═══ Data shown ═══

/-- Bytes programmed in a slot: programming clears bits and sets none. -/
def programAt (b : List Byte) (off : Nat) (d : List Byte) : List Byte :=
  let p := padErased (off + d.length) b
  overlay p off ((sliceB p off d.length).zipWith (· &&& ·) d)

/-- The sectors whose first byte lies in a span. -/
def sectorsIn (off n : Nat) : List Nat := (List.range (ceilDiv (off + n) 4096)).drop (ceilDiv off 4096)

/-- Bytes staged in the flacon of a kind: each sector is erased, by 20h, before its first byte is written (R466, R550). -/
def State.stageAt (s : State) (kind off : Nat) (d : List Byte) : State :=
  let k := 1 - s.nor.record.slotOf kind
  let secs := sectorsIn off d.length
  let t := secs.foldl (fun (t : State) i => t.send .nor (0x20#8 :: t.boot.nor.addr (slotBase kind k + 4096 * i))) s
  { t with nor := t.nor.setSlot kind k (programAt (secs.foldl eraseSector (t.nor.slot kind k)) off d) }

/-- FSTG or CSTG: 0 empty, 1 receiving, 2 STAGED (R474). -/
def stgFld (kind : Nat) : Fld := if kind = 1 then R.UPD_STAT_FSTG else R.UPD_STAT_CSTG

/-! ### The image header (R464, R465) -/

/-- The largest total length of a kind. -/
def imageMax (kind : Nat) : Nat := if kind = 1 then 2097152 else 1048576

/-- The hashes that may sign an image of a kind in the present state (check 4). -/
def State.imageAuthorities (s : State) (kind : Nat) : List (List Byte) :=
  let k := s.otp.cycle
  let own := if s.lc = 1 then [SMap.get (fun _ => ([] : List Byte)) s.otp.ahm k]
    else if s.lc = 2 then [SMap.get (fun _ => ([] : List Byte)) s.otp.ahf k] else []
  ahkBytes :: (if kind = 2 then own.filter (fun h => !h.isEmpty) else [])

/-- Checks 1 to 5 of R465 on a header of 256 bytes: the HRES code, 1 when all pass.  `id` and `total` are those of the
FW_CHUNK, or of the header itself when an active image is checked. -/
def State.headerChecks (s : State) (h : List Byte) (id total : Nat) : Nat :=
  let kind := leAt h 5 1
  let dev := leAt h 20 4
  let z := fun off n => (sliceB h off n).all (fun b => decide (b = 0#8))
  let len := leAt h 12 4
  if ¬(h.length = 256 ∧ h.take 4 = label4 0x53 0x58 0x49 0x4D ∧ leAt h 4 1 = 1 ∧ (kind = 1 ∨ kind = 2)) ∨
      (z 6 2 && z 30 2 && z 136 56 && decide (leAt h 29 1 < 2)) = false then 2
  else if leAt h 8 4 ≠ id ∨ id = 0 ∨ len < 257 ∨ imageMax kind < len ∨ len ≠ total then 3
  else if ¬(dev = (s.word R.ISL_ID).toNat ∨ (dev % 65536 = 0 ∧ dev / 65536 = (s.word R.ISL_ID).toNat / 65536)) ∨
      (leAt h 28 1).testBit s.lc = false ∨ ¬(leAt h 32 8 = 0 ∨ leAt h 32 8 = Config.serial.toNat) then 4
  else if (s.imageAuthorities kind).contains (sha256 (sliceB h 72 64)) = false then 5
  else if ecdsaVerify (sliceB h 72 64) (sliceB h 192 64) (h.take 192) = false then 6
  else 1

/-- The rollback floor of a kind (R471). -/
def State.imageFloor (s : State) (kind : Nat) : Nat := if kind = 1 then s.nor.record.ffl else s.nor.record.cfl

/-- IMAGE_HEADER_CHECK (R465): the six checks on an image being received. -/
def State.headerCheck (s : State) (h : List Byte) (id total : Nat) : Nat :=
  let r := s.headerChecks h id total
  if r ≠ 1 then r else if leAt h 16 4 ≤ s.imageFloor (leAt h 5 1) then 7 else 1

/-- A header check that came to the signature counts a verification (R380). -/
def State.countHeader (s : State) (r : Nat) : State := if r = 1 ∨ 6 ≤ r then s.countVerify else s

/-- Whether the body of an image has the hash of its header (R466). -/
def imageHashOk (b : List Byte) : Bool := decide (sha256 (b.drop 256) = sliceB b 40 32)

/-! ### FW_CHUNK (R326, R466) -/

/-- A partial or staged image of a kind no longer counts: the flacon is marked empty. -/
def State.emptyFlacon (s : State) (kind : Nat) : State := s.set (stgFld kind) 0

/-- The image being received is given up. -/
def State.dropImage (s : State) : State :=
  let t := match s.upd.kind with
    | some k => if s.get (stgFld k) = 1 then s.emptyFlacon k else s
    | none => s
  ({ t with upd := { t.upd with total := 0, buf := [], kind := none } }).setAll [(R.UPD_IMG_ID, 0), (R.UPD_RECV_BYTES, 0)]

/-- A header that fails (R326, R465): the image is refused. -/
def State.refuseImage (s : State) (code : Nat) : State :=
  let id := s.get R.UPD_IMG_ID
  let t := (s.set R.UPD_STAT_HRES code).bump R.UPD_CNT_REFUSED
  ({ t with upd := { t.upd with refused := id :: t.upd.refused } }).dropImage

/-- IMAGE_STAGED (R466): the whole image has been received. -/
def State.imageWhole (s : State) (kind : Nat) : Nat × State :=
  if imageHashOk s.upd.buf then (stOk, s.set (stgFld kind) 2)
  else (stRefused, (s.emptyFlacon kind).dropImage.set R.UPD_STAT_HRES 8)

/-- Bytes of an accepted image written to the flacon from an offset on; with the last of them the image is whole (R466). -/
def State.imageWrite (s : State) (kind off : Nat) (d : List Byte) : Nat × State :=
  let t := s.stageAt kind off d
  if t.upd.buf.length = t.upd.total then t.imageWhole kind else (stOk, t)

/-- Bytes of the image received: the header is checked once its 256 bytes are there, and what is accepted goes to the flacon. -/
def State.imageBytes (s : State) (data : List Byte) : Nat × State :=
  let buf := s.upd.buf ++ data
  let t := ({ s with upd := { s.upd with buf := buf } }).set R.UPD_RECV_BYTES buf.length
  let id := s.get R.UPD_IMG_ID
  match s.upd.kind with
  | some k => t.imageWrite k s.upd.buf.length data
  | none =>
    if buf.length < 256 then (stOk, t)
    else
      let r := t.headerCheck (buf.take 256) id t.upd.total
      let t := t.countHeader r
      if r ≠ 1 then (stRefused, t.refuseImage r)
      else
        let kind := leAt buf 5 1
        let t := ({ t with upd := { t.upd with kind := some kind } }).setAll [(R.UPD_STAT_HRES, 1), (stgFld kind, 1)]
        t.imageWrite kind 0 buf

/-- FW_CHUNK carried out: its status, and the next offset expected. -/
def State.takeChunk (s : State) (b : List Byte) : Nat × State :=
  let id := leAt b 0 4
  let off := leAt b 4 4
  let total := leAt b 8 4
  let n := leAt b 12 2
  if b.length < 16 ∨ b.length ≠ 16 + n ∨ n = 0 ∨ 1152 < n ∨ leAt b 14 2 ≠ 0 ∨ id = 0 ∨ total < off + n then (stBadreq, s)
  else if s.upd.refused.contains id then (stRefused, s)
  else if off = 0 ∧ s.get R.UPD_IMG_ID ≠ id then
    let t := s.dropImage
    let t := ({ t with upd := { t.upd with total := total } }).set R.UPD_IMG_ID id
    t.imageBytes (b.drop 16)
  else if s.get R.UPD_IMG_ID ≠ id ∨ total ≠ s.upd.total then (stBadreq, s)
  else if off + n ≤ s.upd.buf.length then (stOk, s)
  else if off ≠ s.upd.buf.length then (stBadreq, s)
  else s.imageBytes (b.drop 16)

/-- The response to a FW_CHUNK. -/
def State.chunkResp (s : State) (b : List Byte) : List Byte × State :=
  let r := s.takeChunk b
  (respBody r.1 (leBytes 4 r.2.upd.buf.length), r.2)

/-- A FW_CHUNK request carried out. -/
def State.runChunk (r : Req) (s : State) : State :=
  let c := s.chunkResp r.body
  c.2.answer r c.1

/-- FW_CHUNK (R326, R465, R466). -/
def execFwChunk (d : Option Dgram) (s : State) : Out :=
  .next (s.receive (.fwChunk d) (fun s => s.request d 7 (fun _ => true) State.runChunk))

/-! ### ACTIVATE (R327, R467) -/

/-- The kind whose flacon holds a STAGED image of an identifier. -/
def State.stagedKind (s : State) (id : Nat) : Option Nat :=
  [1, 2].find? (fun k => decide (s.get (stgFld k) = 2 ∧ leAt (s.flacon k) 8 4 = id))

═══

[Required work] From the records above, print exactly the lines that run from the line with "else (stRefused, (s.emptyFlacon" to the line with "let kind := leAt buf 5 1", inclusive.

[Response to this exercise]
  else (stRefused, (s.emptyFlacon kind).dropImage.set R.UPD_STAT_HRES 8)

/-- Bytes of an accepted image written to the flacon from an offset on; with the last of them the image is whole (R466). -/
def State.imageWrite (s : State) (kind off : Nat) (d : List Byte) : Nat × State :=
  let t := s.stageAt kind off d
  if t.upd.buf.length = t.upd.total then t.imageWhole kind else (stOk, t)

/-- Bytes of the image received: the header is checked once its 256 bytes are there, and what is accepted goes to the flacon. -/
def State.imageBytes (s : State) (data : List Byte) : Nat × State :=
  let buf := s.upd.buf ++ data
  let t := ({ s with upd := { s.upd with buf := buf } }).set R.UPD_RECV_BYTES buf.length
  let id := s.get R.UPD_IMG_ID
  match s.upd.kind with
  | some k => t.imageWrite k s.upd.buf.length data
  | none =>
    if buf.length < 256 then (stOk, t)
    else
      let r := t.headerCheck (buf.take 256) id t.upd.total
      let t := t.countHeader r
      if r ≠ 1 then (stRefused, t.refuseImage r)
      else
        let kind := leAt buf 5 1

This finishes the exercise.